* Work to be completed *
Give back only the lines in the records below from the one with "theorem State.setDT_status (s" to the one with "(s.setST b).mem = s.mem := rfl", both inclusive, word for word.

* Stored data entries *
++++++

-- ==== Sys2Proof/Certificates/Slice0/Obligations.lean ====
section
/-! DEFINITION. The statements for the provers, from the numbered rules of spec/. Each docstring names
the rule it formalises. A write of pc is stated through `pcValue`, which `PcWritesFollowThePolicy`
pins to R80. A statement with a premise `CanReadV`, `CanReadI` or `CanReadDT` covers every state under
RESET_REGS = zero; the other states are those of `UnwrittenOperandsFault`. -/

open Sys2Proof Sys2Proof.Machine

/-! ## Encoding -/

/-- R70, R73, R77: decoding the word of a well-formed instruction gives it back with every operand, and
so does decoding its bytes, whatever bytes follow. -/
def Obligations.DecodeOfEncodeIsTheInstruction : Prop :=
  ∀ (i : Instr) (rest : List Byte), i.WellFormed →
    decode (encode i) = .ok i ∧ decodeBytes (encodeBytes i ++ rest) = .ok (i, rest)

/-- R73: each word has one meaning: an instruction the decoder reads is well formed, and encodes to the
word it was read from. -/
def Obligations.EncodeOfDecodeIsTheWord : Prop :=
  ∀ (w : Word) (i : Instr), decode w = .ok i → i.WellFormed ∧ encode i = w

/-- R73: a word with the fixed bits of a row (SYS apart, whose row excludes CLS and RET) decodes to an
instruction of that row, so no two rows match one word. -/
def Obligations.MatchingWordDecodesToItsRow : Prop :=
  ∀ (w : Word) (i : Instr), (∀ nnn, i ≠ .sys nnn) → w &&& (rowBits i).1 = (rowBits i).2 →
    ∃ j, decode w = .ok j ∧ rowBits j = rowBits i

/-- R73, R76: the rejected words, named in the rejection, are those R74(b) to (f) infers from R73; the
op = 0 words of R74(a) decode to SYS; every other word decodes. -/
def Obligations.UnknownWordsAreTheListedOnes : Prop :=
  ∀ w : Word,
    ((∃ i, decode w = .ok i) ∨ decode w = .error (.unknownOpcode w)) ∧
    (decode w = .error (.unknownOpcode w) ↔
      (w.toNat / 0x1000 = 0x5 ∧ w.toNat % 0x10 ≠ 0) ∨
      (w.toNat / 0x1000 = 0x8 ∧ w.toNat % 0x10 ∈ [0x8, 0x9, 0xA, 0xB, 0xC, 0xD, 0xF]) ∨
      (w.toNat / 0x1000 = 0x9 ∧ w.toNat % 0x10 ≠ 0) ∨
      (w.toNat / 0x1000 = 0xE ∧ w.toNat % 0x100 ∉ [0x9E, 0xA1]) ∨
      (w.toNat / 0x1000 = 0xF ∧
        w.toNat % 0x100 ∉ [0x07, 0x0A, 0x15, 0x18, 0x1E, 0x29, 0x33, 0x55, 0x65])) ∧
    (w.toNat / 0x1000 = 0 → w ≠ 0x00E0#16 → w ≠ 0x00EE#16 →
      ∃ nnn : Addr, nnn.toNat = w.toNat ∧ decode w = .ok (.sys nnn))

/-- R73, the patterns written out: one word of each family decodes to its instruction. -/
def Obligations.SampleWordsDecode : Prop :=
  decode 0x00EE#16 = .ok .ret ∧ decode 0x2ABC#16 = .ok (.call 0xABC#12) ∧
  decode 0x3A42#16 = .ok (.seVxKk 0xA#4 0x42#8) ∧ decode 0x9120#16 = .ok (.sneVxVy 0x1#4 0x2#4) ∧
  decode 0x8127#16 = .ok (.subn 0x1#4 0x2#4) ∧ decode 0xC30F#16 = .ok (.rnd 0x3#4 0x0F#8) ∧
  decode 0xF255#16 = .ok (.ldMemVx 0x2#4) ∧ decode 0xD125#16 = .ok (.drw 0x1#4 0x2#4 0x5#4) ∧
  decode 0xE2A1#16 = .ok (.sknp 0x2#4) ∧ decode 0xF50A#16 = .ok (.ldVxK 0x5#4) ∧
  decode 0x0123#16 = .ok (.sys 0x123#12) ∧ decode 0x5001#16 = .error (.unknownOpcode 0x5001#16)
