/-! ## State.setV -/

@[simp] theorem State.setV_params (s : State) (x : Nibble) (b : Byte) :
    (s.setV x b).params = s.params := rfl
@[simp] theorem State.setV_V (s : State) (x : Nibble) (b : Byte) :
    (s.setV x b).V = s.V.set x.toNat (Reg.put b) x.isLt := rfl
@[simp] theorem State.setV_I (s : State) (x : Nibble) (b : Byte) :
    (s.setV x b).I = s.I := rfl
@[simp] theorem State.setV_pc (s : State) (x : Nibble) (b : Byte) :
    (s.setV x b).pc = s.pc := rfl
@[simp] theorem State.setV_stack (s : State) (x : Nibble) (b : Byte) :
    (s.setV x b).stack = s.stack := rfl
@[simp] theorem State.setV_sp (s : State) (x : Nibble) (b : Byte) :
    (s.setV x b).sp = s.sp := rfl
@[simp] theorem State.setV_DT (s : State) (x : Nibble) (b : Byte) :
    (s.setV x b).DT = s.DT := rfl
@[simp] theorem State.setV_ST (s : State) (x : Nibble) (b : Byte) :
    (s.setV x b).ST = s.ST := rfl
@[simp] theorem State.setV_mem (s : State) (x : Nibble) (b : Byte) :
    (s.setV x b).mem = s.mem := rfl
@[simp] theorem State.setV_fb (s : State) (x : Nibble) (b : Byte) :
    (s.setV x b).fb = s.fb := rfl
@[simp] theorem State.setV_status (s : State) (x : Nibble) (b : Byte) :
    (s.setV x b).status = s.status := rfl
@[simp] theorem State.setV_keyPrev (s : State) (x : Nibble) (b : Byte) :
    (s.setV x b).keyPrev = s.keyPrev := rfl
@[simp] theorem State.setV_keys (s : State) (x : Nibble) (b : Byte) :
    (s.setV x b).keys = s.keys := rfl
@[simp] theorem State.setV_rnd (s : State) (x : Nibble) (b : Byte) :
    (s.setV x b).rnd = s.rnd := rfl
@[simp] theorem State.setV_calls (s : State) (x : Nibble) (b : Byte) :
    (s.setV x b).calls = s.calls := rfl
@[simp] theorem State.setV_draws (s : State) (x : Nibble) (b : Byte) :
    (s.setV x b).draws = s.draws := rfl
@[simp] theorem State.setV_event (s : State) (x : Nibble) (b : Byte) :
    (s.setV x b).event = s.event := rfl

/-! ## State.setI -/

@[simp] theorem State.setI_params (s : State) (a : Addr) :
    (s.setI a).params = s.params := rfl
@[simp] theorem State.setI_V (s : State) (a : Addr) :
    (s.setI a).V = s.V := rfl
@[simp] theorem State.setI_I (s : State) (a : Addr) :
    (s.setI a).I = Reg.put a := rfl
@[simp] theorem State.setI_pc (s : State) (a : Addr) :
    (s.setI a).pc = s.pc := rfl
@[simp] theorem State.setI_stack (s : State) (a : Addr) :
    (s.setI a).stack = s.stack := rfl
@[simp] theorem State.setI_sp (s : State) (a : Addr) :
    (s.setI a).sp = s.sp := rfl
@[simp] theorem State.setI_DT (s : State) (a : Addr) :
    (s.setI a).DT = s.DT := rfl
@[simp] theorem State.setI_ST (s : State) (a : Addr) :
    (s.setI a).ST = s.ST := rfl
@[simp] theorem State.setI_mem (s : State) (a : Addr) :
    (s.setI a).mem = s.mem := rfl
@[simp] theorem State.setI_fb (s : State) (a : Addr) :
    (s.setI a).fb = s.fb := rfl
@[simp] theorem State.setI_status (s : State) (a : Addr) :
    (s.setI a).status = s.status := rfl
@[simp] theorem State.setI_keyPrev (s : State) (a : Addr) :
    (s.setI a).keyPrev = s.keyPrev := rfl
@[simp] theorem State.setI_keys (s : State) (a : Addr) :
    (s.setI a).keys = s.keys := rfl
@[simp] theorem State.setI_rnd (s : State) (a : Addr) :
    (s.setI a).rnd = s.rnd := rfl
@[simp] theorem State.setI_calls (s : State) (a : Addr) :
    (s.setI a).calls = s.calls := rfl
@[simp] theorem State.setI_draws (s : State) (a : Addr) :
    (s.setI a).draws = s.draws := rfl
@[simp] theorem State.setI_event (s : State) (a : Addr) :
    (s.setI a).event = s.event := rfl

/-! ## State.setDT -/

@[simp] theorem State.setDT_params (s : State) (b : Byte) :
    (s.setDT b).params = s.params := rfl
@[simp] theorem State.setDT_V (s : State) (b : Byte) :
    (s.setDT b).V = s.V := rfl
@[simp] theorem State.setDT_I (s : State) (b : Byte) :
    (s.setDT b).I = s.I := rfl
@[simp] theorem State.setDT_pc (s : State) (b : Byte) :
    (s.setDT b).pc = s.pc := rfl
@[simp] theorem State.setDT_stack (s : State) (b : Byte) :
    (s.setDT b).stack = s.stack := rfl
@[simp] theorem State.setDT_sp (s : State) (b : Byte) :
    (s.setDT b).sp = s.sp := rfl
@[simp] theorem State.setDT_DT (s : State) (b : Byte) :
    (s.setDT b).DT = Reg.put b := rfl
@[simp] theorem State.setDT_ST (s : State) (b : Byte) :
    (s.setDT b).ST = s.ST := rfl
@[simp] theorem State.setDT_mem (s : State) (b : Byte) :
    (s.setDT b).mem = s.mem := rfl
@[simp] theorem State.setDT_fb (s : State) (b : Byte) :
    (s.setDT b).fb = s.fb := rfl
@[simp] theorem State.setDT_status (s : State) (b : Byte) :
    (s.setDT b).status = s.status := rfl
@[simp] theorem State.setDT_keyPrev (s : State) (b : Byte) :
    (s.setDT b).keyPrev = s.keyPrev := rfl
@[simp] theorem State.setDT_keys (s : State) (b : Byte) :
    (s.setDT b).keys = s.keys := rfl
@[simp] theorem State.setDT_rnd (s : State) (b : Byte) :
    (s.setDT b).rnd = s.rnd := rfl
@[simp] theorem State.setDT_calls (s : State) (b : Byte) :
    (s.setDT b).calls = s.calls := rfl
@[simp] theorem State.setDT_draws (s : State) (b : Byte) :
    (s.setDT b).draws = s.draws := rfl
@[simp] theorem State.setDT_event (s : State) (b : Byte) :
    (s.setDT b).event = s.event := rfl

/-! ## State.setST -/

@[simp] theorem State.setST_params (s : State) (b : Byte) :
    (s.setST b).params = s.params := rfl
@[simp] theorem State.setST_V (s : State) (b : Byte) :
    (s.setST b).V = s.V := rfl
@[simp] theorem State.setST_I (s : State) (b : Byte) :
    (s.setST b).I = s.I := rfl
@[simp] theorem State.setST_pc (s : State) (b : Byte) :
    (s.setST b).pc = s.pc := rfl
@[simp] theorem State.setST_stack (s : State) (b : Byte) :
    (s.setST b).stack = s.stack := rfl
@[simp] theorem State.setST_sp (s : State) (b : Byte) :
    (s.setST b).sp = s.sp := rfl
@[simp] theorem State.setST_DT (s : State) (b : Byte) :
    (s.setST b).DT = s.DT := rfl
@[simp] theorem State.setST_ST (s : State) (b : Byte) :
    (s.setST b).ST = Reg.put b := rfl
@[simp] theorem State.setST_mem (s : State) (b : Byte) :
    (s.setST b).mem = s.mem := rfl
@[simp] theorem State.setST_fb (s : State) (b : Byte) :
    (s.setST b).fb = s.fb := rfl
@[simp] theorem State.setST_status (s : State) (b : Byte) :
    (s.setST b).status = s.status := rfl
@[simp] theorem State.setST_keyPrev (s : State) (b : Byte) :
    (s.setST b).keyPrev = s.keyPrev := rfl
@[simp] theorem State.setST_keys (s : State) (b : Byte) :
    (s.setST b).keys = s.keys := rfl
@[simp] theorem State.setST_rnd (s : State) (b : Byte) :
    (s.setST b).rnd = s.rnd := rfl
@[simp] theorem State.setST_calls (s : State) (b : Byte) :
    (s.setST b).calls = s.calls := rfl
@[simp] theorem State.setST_draws (s : State) (b : Byte) :
    (s.setST b).draws = s.draws := rfl
@[simp] theorem State.setST_event (s : State) (b : Byte) :
    (s.setST b).event = s.event := rfl

/-! ## State.setFb -/

@[simp] theorem State.setFb_params (s : State) (g : Grid) :
    (s.setFb g).params = s.params := rfl
@[simp] theorem State.setFb_V (s : State) (g : Grid) :
    (s.setFb g).V = s.V := rfl
@[simp] theorem State.setFb_I (s : State) (g : Grid) :
    (s.setFb g).I = s.I := rfl
@[simp] theorem State.setFb_pc (s : State) (g : Grid) :
    (s.setFb g).pc = s.pc := rfl
@[simp] theorem State.setFb_stack (s : State) (g : Grid) :
    (s.setFb g).stack = s.stack := rfl
@[simp] theorem State.setFb_sp (s : State) (g : Grid) :
    (s.setFb g).sp = s.sp := rfl
@[simp] theorem State.setFb_DT (s : State) (g : Grid) :
    (s.setFb g).DT = s.DT := rfl
@[simp] theorem State.setFb_ST (s : State) (g : Grid) :
    (s.setFb g).ST = s.ST := rfl
@[simp] theorem State.setFb_mem (s : State) (g : Grid) :
    (s.setFb g).mem = s.mem := rfl
@[simp] theorem State.setFb_fb (s : State) (g : Grid) :
    (s.setFb g).fb = g := rfl
@[simp] theorem State.setFb_status (s : State) (g : Grid) :
    (s.setFb g).status = s.status := rfl
@[simp] theorem State.setFb_keyPrev (s : State) (g : Grid) :
    (s.setFb g).keyPrev = s.keyPrev := rfl
@[simp] theorem State.setFb_keys (s : State) (g : Grid) :
    (s.setFb g).keys = s.keys := rfl
@[simp] theorem State.setFb_rnd (s : State) (g : Grid) :
    (s.setFb g).rnd = s.rnd := rfl
@[simp] theorem State.setFb_calls (s : State) (g : Grid) :
    (s.setFb g).calls = s.calls := rfl
@[simp] theorem State.setFb_draws (s : State) (g : Grid) :
    (s.setFb g).draws = s.draws := rfl
@[simp] theorem State.setFb_event (s : State) (g : Grid) :
    (s.setFb g).event = s.event := rfl

/-! ## State.setPc -/

@[simp] theorem State.setPc_params (s : State) (v : Word) :
    (s.setPc v).params = s.params := rfl
@[simp] theorem State.setPc_V (s : State) (v : Word) :
    (s.setPc v).V = s.V := rfl
@[simp] theorem State.setPc_I (s : State) (v : Word) :
    (s.setPc v).I = s.I := rfl
@[simp] theorem State.setPc_pc (s : State) (v : Word) :
    (s.setPc v).pc = pcValue s.params v := rfl
@[simp] theorem State.setPc_stack (s : State) (v : Word) :
    (s.setPc v).stack = s.stack := rfl
@[simp] theorem State.setPc_sp (s : State) (v : Word) :
    (s.setPc v).sp = s.sp := rfl
@[simp] theorem State.setPc_DT (s : State) (v : Word) :
    (s.setPc v).DT = s.DT := rfl
@[simp] theorem State.setPc_ST (s : State) (v : Word) :
    (s.setPc v).ST = s.ST := rfl
@[simp] theorem State.setPc_mem (s : State) (v : Word) :
    (s.setPc v).mem = s.mem := rfl
@[simp] theorem State.setPc_fb (s : State) (v : Word) :
    (s.setPc v).fb = s.fb := rfl
@[simp] theorem State.setPc_status (s : State) (v : Word) :
    (s.setPc v).status = s.status := rfl
@[simp] theorem State.setPc_keyPrev (s : State) (v : Word) :
    (s.setPc v).keyPrev = s.keyPrev := rfl
@[simp] theorem State.setPc_keys (s : State) (v : Word) :
    (s.setPc v).keys = s.keys := rfl
@[simp] theorem State.setPc_rnd (s : State) (v : Word) :
    (s.setPc v).rnd = s.rnd := rfl
@[simp] theorem State.setPc_calls (s : State) (v : Word) :
    (s.setPc v).calls = s.calls := rfl
@[simp] theorem State.setPc_draws (s : State) (v : Word) :
    (s.setPc v).draws = s.draws := rfl
@[simp] theorem State.setPc_event (s : State) (v : Word) :
    (s.setPc v).event = s.event := rfl

/-! ## State.advance -/

@[simp] theorem State.advance_params (s : State) :
    (s.advance).params = s.params := rfl
@[simp] theorem State.advance_V (s : State) :
    (s.advance).V = s.V := rfl
@[simp] theorem State.advance_I (s : State) :
    (s.advance).I = s.I := rfl
@[simp] theorem State.advance_pc (s : State) :
    (s.advance).pc = pcValue s.params (s.pc + 2#16) := rfl
@[simp] theorem State.advance_stack (s : State) :
    (s.advance).stack = s.stack := rfl
@[simp] theorem State.advance_sp (s : State) :
    (s.advance).sp = s.sp := rfl
@[simp] theorem State.advance_DT (s : State) :
    (s.advance).DT = s.DT := rfl
@[simp] theorem State.advance_ST (s : State) :
    (s.advance).ST = s.ST := rfl
@[simp] theorem State.advance_mem (s : State) :
    (s.advance).mem = s.mem := rfl
@[simp] theorem State.advance_fb (s : State) :
    (s.advance).fb = s.fb := rfl
@[simp] theorem State.advance_status (s : State) :
    (s.advance).status = s.status := rfl
@[simp] theorem State.advance_keyPrev (s : State) :
    (s.advance).keyPrev = s.keyPrev := rfl
@[simp] theorem State.advance_keys (s : State) :
    (s.advance).keys = s.keys := rfl
@[simp] theorem State.advance_rnd (s : State) :
    (s.advance).rnd = s.rnd := rfl
@[simp] theorem State.advance_calls (s : State) :
    (s.advance).calls = s.calls := rfl
@[simp] theorem State.advance_draws (s : State) :
    (s.advance).draws = s.draws := rfl
@[simp] theorem State.advance_event (s : State) :
    (s.advance).event = s.event := rfl

/-! ## State.skipIf -/

@[simp] theorem State.skipIf_params (s : State) (c : Bool) :
    (s.skipIf c).params = s.params := rfl
@[simp] theorem State.skipIf_V (s : State) (c : Bool) :
    (s.skipIf c).V = s.V := rfl
@[simp] theorem State.skipIf_I (s : State) (c : Bool) :
    (s.skipIf c).I = s.I := rfl
@[simp] theorem State.skipIf_pc (s : State) (c : Bool) :
    (s.skipIf c).pc = pcValue s.params (if c then s.pc + 4#16 else s.pc + 2#16) := rfl
@[simp] theorem State.skipIf_stack (s : State) (c : Bool) :
    (s.skipIf c).stack = s.stack := rfl
@[simp] theorem State.skipIf_sp (s : State) (c : Bool) :
    (s.skipIf c).sp = s.sp := rfl
@[simp] theorem State.skipIf_DT (s : State) (c : Bool) :
    (s.skipIf c).DT = s.DT := rfl
@[simp] theorem State.skipIf_ST (s : State) (c : Bool) :
    (s.skipIf c).ST = s.ST := rfl
@[simp] theorem State.skipIf_mem (s : State) (c : Bool) :
    (s.skipIf c).mem = s.mem := rfl
@[simp] theorem State.skipIf_fb (s : State) (c : Bool) :
    (s.skipIf c).fb = s.fb := rfl
@[simp] theorem State.skipIf_status (s : State) (c : Bool) :
    (s.skipIf c).status = s.status := rfl
@[simp] theorem State.skipIf_keyPrev (s : State) (c : Bool) :
    (s.skipIf c).keyPrev = s.keyPrev := rfl
@[simp] theorem State.skipIf_keys (s : State) (c : Bool) :
    (s.skipIf c).keys = s.keys := rfl
@[simp] theorem State.skipIf_rnd (s : State) (c : Bool) :
    (s.skipIf c).rnd = s.rnd := rfl
@[simp] theorem State.skipIf_calls (s : State) (c : Bool) :
    (s.skipIf c).calls = s.calls := rfl
@[simp] theorem State.skipIf_draws (s : State) (c : Bool) :
    (s.skipIf c).draws = s.draws := rfl
@[simp] theorem State.skipIf_event (s : State) (c : Bool) :
    (s.skipIf c).event = s.event := rfl

/-! ## State.setByte -/

@[simp] theorem State.setByte_params (s : State) (a : Nat) (b : Byte) :
    (s.setByte a b).params = s.params := rfl
@[simp] theorem State.setByte_V (s : State) (a : Nat) (b : Byte) :
    (s.setByte a b).V = s.V := rfl
@[simp] theorem State.setByte_I (s : State) (a : Nat) (b : Byte) :
    (s.setByte a b).I = s.I := rfl
@[simp] theorem State.setByte_pc (s : State) (a : Nat) (b : Byte) :
    (s.setByte a b).pc = s.pc := rfl
@[simp] theorem State.setByte_stack (s : State) (a : Nat) (b : Byte) :
    (s.setByte a b).stack = s.stack := rfl
@[simp] theorem State.setByte_sp (s : State) (a : Nat) (b : Byte) :
    (s.setByte a b).sp = s.sp := rfl
@[simp] theorem State.setByte_DT (s : State) (a : Nat) (b : Byte) :
    (s.setByte a b).DT = s.DT := rfl
@[simp] theorem State.setByte_ST (s : State) (a : Nat) (b : Byte) :
    (s.setByte a b).ST = s.ST := rfl
@[simp] theorem State.setByte_mem (s : State) (a : Nat) (b : Byte) :
    (s.setByte a b).mem = memSet s.params a b s.mem := rfl
@[simp] theorem State.setByte_fb (s : State) (a : Nat) (b : Byte) :
    (s.setByte a b).fb = s.fb := rfl
@[simp] theorem State.setByte_status (s : State) (a : Nat) (b : Byte) :
    (s.setByte a b).status = s.status := rfl
@[simp] theorem State.setByte_keyPrev (s : State) (a : Nat) (b : Byte) :
    (s.setByte a b).keyPrev = s.keyPrev := rfl
@[simp] theorem State.setByte_keys (s : State) (a : Nat) (b : Byte) :
    (s.setByte a b).keys = s.keys := rfl
@[simp] theorem State.setByte_rnd (s : State) (a : Nat) (b : Byte) :
    (s.setByte a b).rnd = s.rnd := rfl
@[simp] theorem State.setByte_calls (s : State) (a : Nat) (b : Byte) :
    (s.setByte a b).calls = s.calls := rfl
@[simp] theorem State.setByte_draws (s : State) (a : Nat) (b : Byte) :
    (s.setByte a b).draws = s.draws := rfl
@[simp] theorem State.setByte_event (s : State) (a : Nat) (b : Byte) :
    (s.setByte a b).event = s.event := rfl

++++++

* Task response *
@[simp] theorem State.setDT_status (s : State) (b : Byte) :
    (s.setDT b).status = s.status := rfl
@[simp] theorem State.setDT_keyPrev (s : State) (b : Byte) :
    (s.setDT b).keyPrev = s.keyPrev := rfl
@[simp] theorem State.setDT_keys (s : State) (b : Byte) :
    (s.setDT b).keys = s.keys := rfl
@[simp] theorem State.setDT_rnd (s : State) (b : Byte) :
    (s.setDT b).rnd = s.rnd := rfl
@[simp] theorem State.setDT_calls (s : State) (b : Byte) :
    (s.setDT b).calls = s.calls := rfl
@[simp] theorem State.setDT_draws (s : State) (b : Byte) :
    (s.setDT b).draws = s.draws := rfl
@[simp] theorem State.setDT_event (s : State) (b : Byte) :
    (s.setDT b).event = s.event := rfl

/-! ## State.setST -/

@[simp] theorem State.setST_params (s : State) (b : Byte) :
    (s.setST b).params = s.params := rfl
@[simp] theorem State.setST_V (s : State) (b : Byte) :
    (s.setST b).V = s.V := rfl
@[simp] theorem State.setST_I (s : State) (b : Byte) :
    (s.setST b).I = s.I := rfl
@[simp] theorem State.setST_pc (s : State) (b : Byte) :
    (s.setST b).pc = s.pc := rfl
@[simp] theorem State.setST_stack (s : State) (b : Byte) :
    (s.setST b).stack = s.stack := rfl
@[simp] theorem State.setST_sp (s : State) (b : Byte) :
    (s.setST b).sp = s.sp := rfl
@[simp] theorem State.setST_DT (s : State) (b : Byte) :
    (s.setST b).DT = s.DT := rfl
@[simp] theorem State.setST_ST (s : State) (b : Byte) :
    (s.setST b).ST = Reg.put b := rfl
@[simp] theorem State.setST_mem (s : State) (b : Byte) :
    (s.setST b).mem = s.mem := rfl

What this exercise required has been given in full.